(Collected data)
-- ==== Sys2Proof/Config.lean ====
section
/-! DEFINITION. What is fixed for the machine: the parameters of spec/00_scope.md R8 and R9 with the values given
there, and the one parameter the spec leaves open. No rule of the block leaves a value open (spec/93, part 1), so
there is no free value here. -/

namespace Sys2Proof

/-- CFG.ACCEPT (R46): which direction byte the decoder takes as the third marker byte. The reserved value 3 cannot be
written (R46, R266), so it has no constructor (log entry 8). -/
inductive AcceptMode where
  /-- value 0: `'<'` or `'>'` -/
  | any
  /-- value 1: `'>'` only -/
  | rsp
  /-- value 2: `'<'` only -/
  | req
  deriving DecidableEq, Repr

/-- The third marker byte of a frame (R100, R104); also CFG.ENCDIR (R47). -/
inductive Direction where
  /-- `'<'`, CFG.ENCDIR value 0 -/
  | request
  /-- `'>'`, CFG.ENCDIR value 1 -/
  | response
  deriving DecidableEq, Repr

/-- MAX_FIELDS: the size of ENC_FIELDS and RX_FIELDS, and the largest encodable field count (R8, R9). -/
abbrev Config.maxFields : Nat := 127

/-- The size of DEC_BUF in bytes: offsets 0 to 254 exist (R38, R70). -/
abbrev Config.decBufSize : Nat := 255

/-- CFG.ACCEPT at reset: 0, ANY (R9, R46, R340). -/
def Config.acceptReset : AcceptMode := .any

/-- CFG.ENCDIR at reset: 0, request (R9, R47, R340). -/
def Config.encdirReset : Direction := .request

/-- P_T_EXCHANGE in milliseconds: the bound the HOST puts on one exchange. The spec leaves its value open and suggests
about one second (R9, R320); it is a parameter of the environment, which no rule of the block reads. It has no body, so no
statement can rest on a value of it (log entry 14). -/
opaque Config.exchangeTimeoutMs : Nat

end Sys2Proof
end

§ How to complete this task: I need exact copies of the lines from the one holding "count (R8, R9). -/" through the end of the records above, and nothing beyond them.

§ Written response:
/-- MAX_FIELDS: the size of ENC_FIELDS and RX_FIELDS, and the largest encodable field count (R8, R9). -/
abbrev Config.maxFields : Nat := 127

/-- The size of DEC_BUF in bytes: offsets 0 to 254 exist (R38, R70). -/
abbrev Config.decBufSize : Nat := 255

/-- CFG.ACCEPT at reset: 0, ANY (R9, R46, R340). -/
def Config.acceptReset : AcceptMode := .any

/-- CFG.ENCDIR at reset: 0, request (R9, R47, R340). -/
def Config.encdirReset : Direction := .request

/-- P_T_EXCHANGE in milliseconds: the bound the HOST puts on one exchange. The spec leaves its value open and suggests
about one second (R9, R320); it is a parameter of the environment, which no rule of the block reads. It has no body, so no
statement can rest on a value of it (log entry 14). -/
opaque Config.exchangeTimeoutMs : Nat

end Sys2Proof
end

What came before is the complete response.